Nuha mengangguk. Tak mau banyak bicara tentang gadis itu. Beberapa jam yang lalu mereka sempat bicara satu sama lain. Meski tak masuk akal dan dipenuhi dengan kebencian, Nuha berusaha menerima Re. Semua demi Kar. Bagaimanapun apa kata gadis itu ada benarnya.

"Gue nggak maksa lo buat maafin gue. Tapi please kasih gue kesempatan buat ada di sisi adek lo. Gue sahabat dia, gue nggak mau dia merasa sendirian di saat dia nggak punya apa-apa yang bisa buat di percaya dengan hidupnya. Gue tau lo benci sama gue bang. Gue tau lo sengaja bikin gue nggak tau kabar Kar selama setahun terakhir, itu pasti lo lakuin buat kebaikan Kar. Gue coba mengerti tapi akhirnya gue salah, dia butuh gue, dia butuh kita, meskipun bakal sulit buat menerima apa yang udah terjadi setahun silam."

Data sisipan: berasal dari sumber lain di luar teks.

/-- Entries of per-context entries, k = 0 to 7. -/
def entriesContextLow : List Entry :=
  [⟨0x4000, 1, 5, 1, 1, 8, none, []⟩,
   ⟨0x4001, 1, 3, 2, 1, 2, (some (1, 65535)), []⟩,
   ⟨0x4001, 2, 3, 1, 1, 2, none, []⟩,
   ⟨0x4001, 3, 2, 2, 1, 1, (some (0, 15)), [255]⟩,
   ⟨0x4001, 4, 5, 2, 1, 8, (some (0, 0xffffffffffffffff)), []⟩,
   ⟨0x4001, 5, 5, 1, 1, 8, none, []⟩,
   ⟨0x4002, 1, 5, 1, 1, 8, none, []⟩,
   ⟨0x4002, 2, 5, 1, 1, 8, none, []⟩,
   ⟨0x4002, 3, 5, 1, 1, 8, none, []⟩,
   ⟨0x4002, 4, 5, 1, 1, 8, none, []⟩,
   ⟨0x4002, 5, 5, 1, 1, 8, none, []⟩,
   ⟨0x4002, 6, 5, 1, 1, 8, none, []⟩] ++
  [⟨0x4002, 7, 4, 1, 1, 4, none, []⟩,
   ⟨0x4002, 8, 5, 1, 1, 8, none, []⟩,
   ⟨0x4003, 1, 4, 1, 1, 4, none, []⟩,
   ⟨0x4003, 2, 4, 1, 1, 4, none, []⟩,
   ⟨0x4003, 3, 5, 1, 1, 8, none, []⟩,
   ⟨0x4003, 4, 5, 1, 1, 8, none, []⟩,
   ⟨0x4004, 1, 1, 3, 1, 1, (some (1, 1)), []⟩,
   ⟨0x4004, 2, 4, 1, 1, 4, none, []⟩,
   ⟨0x4004, 3, 2, 1, 1, 1, none, []⟩,
   ⟨0x4004, 4, 5, 1, 1, 8, none, []⟩,
   ⟨0x4004, 5, 3, 1, 1, 2, none, []⟩,
   ⟨0x4004, 6, 1, 1, 1, 1, none, []⟩] ++
  [⟨0x4004, 7, 4, 1, 1, 4, none, []⟩,
   ⟨0x4006, 1, 5, 2, 1, 8, (some (0, 0xffffffffffffffff)), []⟩,
   ⟨0x4006, 2, 1, 2, 1, 1, (some (0, 1)), []⟩,
   ⟨0x4006, 3, 5, 1, 1, 8, none, []⟩,
   ⟨0x4006, 4, 5, 1, 1, 8, none, []⟩,
   ⟨0x4006, 5, 5, 1, 1, 8, none, []⟩,
   ⟨0x4006, 6, 5, 1, 1, 8, none, []⟩,
   ⟨0x4006, 7, 3, 1, 1, 2, none, []⟩,
   ⟨0x4007, 1, 5, 1, 1, 8, none, []⟩,
   ⟨0x4007, 2, 5, 1, 1, 8, none, []⟩,
   ⟨0x4007, 3, 4, 1, 1, 4, none, []⟩,
   ⟨0x4007, 4, 4, 1, 1, 4, none, []⟩] ++
  [⟨0x4007, 5, 4, 1, 1, 4, none, []⟩]

/-- Entries of per-context entries, k = 8 to 15. -/
def entriesContextHigh : List Entry :=
  [⟨0x4008, 1, 4, 1, 1, 4, none, []⟩,
   ⟨0x4008, 2, 4, 1, 1, 4, none, []⟩,
   ⟨0x4008, 3, 4, 1, 1, 4, none, []⟩,
   ⟨0x4009, 1, 4, 1, 1, 4, none, []⟩,
   ⟨0x4009, 2, 5, 1, 1, 8, none, []⟩,
   ⟨0x4009, 3, 4, 1, 1, 4, none, []⟩,
   ⟨0x400A, 1, 4, 1, 1, 4, none, []⟩,
   ⟨0x400A, 2, 3, 1, 1, 2, none, []⟩,
   ⟨0x400A, 3, 5, 1, 1, 8, none, []⟩,
   ⟨0x400A, 4, 5, 1, 1, 8, none, []⟩,
   ⟨0x400A, 5, 5, 1, 1, 8, none, []⟩,
   ⟨0x400B, 1, 5, 1, 1, 8, none, []⟩] ++
  [⟨0x400B, 2, 4, 1, 1, 4, none, []⟩,
   ⟨0x400B, 3, 4, 1, 1, 4, none, []⟩,
   ⟨0x400C, 1, 10, 2, 16, 64, none, []⟩,
   ⟨0x400C, 2, 10, 1, 8, 16, none, []⟩,
   ⟨0x400C, 3, 2, 3, 1, 1, (some (0, 7)), []⟩,
   ⟨0x400C, 4, 2, 3, 1, 1, (some (0, 7)), []⟩,
   ⟨0x400D, 1, 5, 1, 1, 8, none, []⟩,
   ⟨0x400D, 2, 5, 1, 1, 8, none, []⟩,
   ⟨0x400D, 3, 5, 1, 1, 8, none, []⟩,
   ⟨0x400D, 4, 4, 1, 1, 4, none, []⟩,
   ⟨0x400D, 5, 4, 1, 1, 4, none, []⟩,
   ⟨0x400D, 6, 4, 1, 1, 4, none, []⟩] ++
  [⟨0x400E, 1, 10, 2, 32, 128, none, []⟩,
   ⟨0x400E, 2, 5, 1, 1, 8, none, []⟩,
   ⟨0x400E, 3, 5, 1, 1, 8, none, []⟩,
   ⟨0x400E, 4, 5, 1, 1, 8, none, []⟩,
   ⟨0x400E, 5, 5, 1, 1, 8, none, []⟩,
   ⟨0x400F, 1, 5, 1, 1, 8, none, []⟩,
   ⟨0x400F, 2, 5, 1, 1, 8, none, []⟩,
   ⟨0x400F, 3, 4, 1, 1, 4, none, []⟩,
   ⟨0x400F, 4, 4, 1, 1, 4, none, []⟩,
   ⟨0x400F, 5, 4, 1, 1, 4, none, []⟩]

/-- Entries of links. -/
def entriesLinks : List Entry :=
  [⟨0x5000, 1, 3, 4, 1, 2, (some (0, 4063)), []⟩,
   ⟨0x5000, 2, 2, 0, 1, 1, none, []⟩,
   ⟨0x5000, 3, 2, 4, 1, 1, (some (1, 2)), []⟩,
   ⟨0x5000, 4, 2, 1, 1, 1, none, []⟩,
   ⟨0x5000, 5, 10, 4, 4064, 2, (some (0, 65535)), []⟩,
   ⟨0x5000, 6, 2, 4, 1, 1, (some (1, 32)), []⟩,
   ⟨0x5000, 7, 4, 4, 1, 4, (some (100, 100000)), []⟩,
   ⟨0x5000, 8, 4, 4, 1, 4, (some (10, 86400)), []⟩,
   ⟨0x5000, 9, 4, 4, 1, 4, (some (10, 10000)), []⟩,
   ⟨0x5000, 10, 7, 4, 1, 4, (some (0x2b8cbccc, 981668463)), []⟩,
   ⟨0x5000, 11, 1, 3, 1, 1, (some (1, 1)), []⟩,
   ⟨0x5000, 12, 2, 1, 1, 1, none, []⟩] ++
  [⟨0x5000, 13, 4, 1, 1, 4, none, []⟩,
   ⟨0x5010, 1, 1, 4, 1, 1, (some (0, 1)), []⟩,
   ⟨0x5010, 2, 3, 4, 1, 2, (some (0, 65535)), []⟩,
   ⟨0x5010, 3, 3, 2, 1, 2, (some (0, 65535)), []⟩,
   ⟨0x5010, 4, 2, 4, 1, 1, (some (0, 2)), []⟩,
   ⟨0x5010, 5, 2, 1, 1, 1, none, []⟩,
   ⟨0x5010, 6, 5, 1, 1, 8, none, []⟩,
   ⟨0x5010, 7, 2, 1, 1, 1, none, []⟩,
   ⟨0x5010, 8, 5, 1, 1, 8, none, []⟩,
   ⟨0x5010, 9, 4, 1, 1, 4, none, []⟩,
   ⟨0x5010, 10, 4, 1, 1, 4, none, []⟩,
   ⟨0x5010, 11, 4, 1, 1, 4, none, []⟩] ++
  [⟨0x5010, 12, 4, 1, 1, 4, none, []⟩,
   ⟨0x5010, 13, 4, 1, 1, 4, none, []⟩,
   ⟨0x5010, 14, 10, 1, 9, 4, none, []⟩,
   ⟨0x5010, 15, 3, 3, 1, 2, (some (0, 65535)), []⟩]

/-- Entries of test and Store. -/
def entriesTest : List Entry :=
  [⟨0x6000, 1, 1, 2, 1, 1, (some (0, 1)), []⟩,
   ⟨0x6000, 2, 10, 2, 16, 16, none, []⟩,
   ⟨0x6000, 3, 4, 2, 1, 4, (some (0, 4294967295)), []⟩,
   ⟨0x6000, 4, 10, 1, 16, 8, none, []⟩,
   ⟨0x6010, 1, 2, 4, 1, 1, (some (0, 2)), []⟩,
   ⟨0x6010, 2, 2, 1, 1, 1, none, []⟩,
   ⟨0x6010, 3, 4, 0, 1, 4, none, []⟩,
   ⟨0x7000, 1, 1, 2, 1, 1, (some (0, 1)), []⟩,
   ⟨0x7000, 2, 2, 1, 1, 1, none, []⟩,
   ⟨0x7000, 3, 3, 3, 1, 2, (some (0, 1023)), []⟩,
   ⟨0x7000, 4, 3, 3, 1, 2, (some (0, 1023)), []⟩,
   ⟨0x7000, 5, 3, 3, 1, 2, (some (0, 1023)), []⟩] ++
  [⟨0x7000, 6, 4, 1, 1, 4, none, []⟩,
   ⟨0x7000, 7, 4, 1, 1, 4, none, []⟩,
   ⟨0x7000, 8, 4, 0, 1, 4, none, []⟩,
   ⟨0x7000, 9, 4, 4, 1, 4, (some (24, 8760)), []⟩,
   ⟨0x7000, 10, 4, 4, 1, 4, (some (10, 3600000)), []⟩,
   ⟨0x7010, 1, 9, 0, 97, 1, (some (97, 97)), []⟩,
   ⟨0x7010, 2, 9, 2, 97, 1, (some (97, 97)), []⟩,
   ⟨0x7010, 3, 9, 2, 97, 1, (some (97, 97)), []⟩,
   ⟨0x7010, 4, 9, 2, 97, 1, (some (97, 97)), []⟩,
   ⟨0x7010, 5, 2, 3, 1, 1, (some (0, 3)), []⟩,
   ⟨0x7010, 6, 10, 1, 4, 1, none, []⟩,
   ⟨0x7020, 1, 10, 1, 1024, 32, none, []⟩] ++
  [⟨0x7030, 1, 10, 1, 8, 2, none, []⟩,
   ⟨0x7030, 2, 10, 1, 8, 4, none, []⟩,
   ⟨0x7030, 3, 4, 1, 1, 4, none, []⟩]

/-- Every entry, in ascending index.subindex. -/
def entries : List Entry :=
  entriesIdentity ++ entriesPower ++ entriesUnits ++ entriesHealth ++ entriesState ++
  entriesContextLow ++ entriesContextHigh ++ entriesLinks ++ entriesTest

/-- The index at which the table holds an index's entries: a context's block and a port's index share one row. -/
def baseIndex (index : Nat) : Nat :=
  if 0x4000 ≤ index ∧ index < 0x5000 then 0x4000 + index % 16
  else if 0x5010 ≤ index ∧ index < 0x5020 then 0x5010
  else index

/-- The highest subindex in use at an index (R501). -/
def highestSub (index : Nat) : Nat :=
  ((entries.filter fun e => decide (e.index = baseIndex index)).map (·.sub)).foldl max 0

/-- The entry at index.subindex; subindex 0 of an index in use is a U8 CONST (R501). -/
def findEntry (index sub : Nat) : Option Entry :=
  if sub = 0 then
    if highestSub index = 0 then none else some ⟨baseIndex index, 0, 2, 0, 1, 1, none, []⟩
  else entries.find? fun e => decide (e.index = baseIndex index) && decide (e.sub = sub)

/-- The indexes at which a row's entries exist, ascending. -/
def Entry.indexes (e : Entry) : List Nat :=
  if 0x4000 ≤ e.index ∧ e.index < 0x5000 then (List.range 256).map fun c => e.index + c * 16
  else if e.index = 0x5010 then (List.range 16).map fun p => e.index + p
  else [e.index]

/-- The first index after an index at which entries exist. -/
def nextIndex (index : Nat) : Option Nat :=
  if 0x4000 ≤ index + 1 ∧ index + 1 < 0x5000 then
    some (if (index + 1) % 16 = 5 then index + 2 else index + 1)
  else if 0x5010 ≤ index + 1 ∧ index + 1 < 0x5020 then some (index + 1)
  else (entries.find? fun e => decide (index < e.index)).map (·.index)

/-- A TABLE of scalars, or a scalar: the values a DEFAULT, MIN and MAX can state. -/
def Entry.isScalar (e : Entry) : Bool := decide (e.size ≤ 8) && decide (e.type ≠ 8) && decide (e.type ≠ 9)

/-- The value of an element is allowed by the entry's range (R20, R502); the bounds of an F32 are positive, so its
bits compare as its value does. -/
def Entry.inRange (e : Entry) (v : Nat) : Bool :=
  e.also.contains v || e.range.all fun r => decide (r.1 ≤ v) && decide (v ≤ r.2)

end Sys2Proof.Machine
end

"Dia bilang dia takut sendirian. Dia bilang dia takut mati dan nggak inget apa-apa dalam hidupnya. Gue percaya kalo lo adalah orang yang baik, jadi izinin gue buat ada di sisi dia. Nuha…lo nggak akan egois lagi kan?"

Kata-kata Re masih berputar di kepala Nuha, padahal Kar sudah masuk ke dalam rumah. Suara mesin mobil masih terdengar begitu berisik mengisi kekosongan. Hanya ada Nuha di dalam mobil, di temani dengan remang lampu dan perkataan Re di kepala. Kepala Nuha ingin meledak.

Dua saudara itu benar-benar menghancurkan hidup adiknya.

Brak!

Nuha frustasi ia memukul stir mobil. Melampiaskan kemarahannya. Kenapa Juga ia membiarkan Re dan Ray kembali masuk ke kehidupan adiknya. Kenapa Juga ia harus menuruti keduanya. Mereka berdua memang manusia yang pintar menggunakan kelemahan dirinya. Sial, dua brengsek itu telah membuatnya bertekuk lutut dalam perintah.

Tiba-tiba sebuah pesan masuk menggetarkan ponselnya. Nuha mengepalkan tangannya.

Rehantrulala : Gue di Jakarta. Ada yang pengen gue omongin ke lo.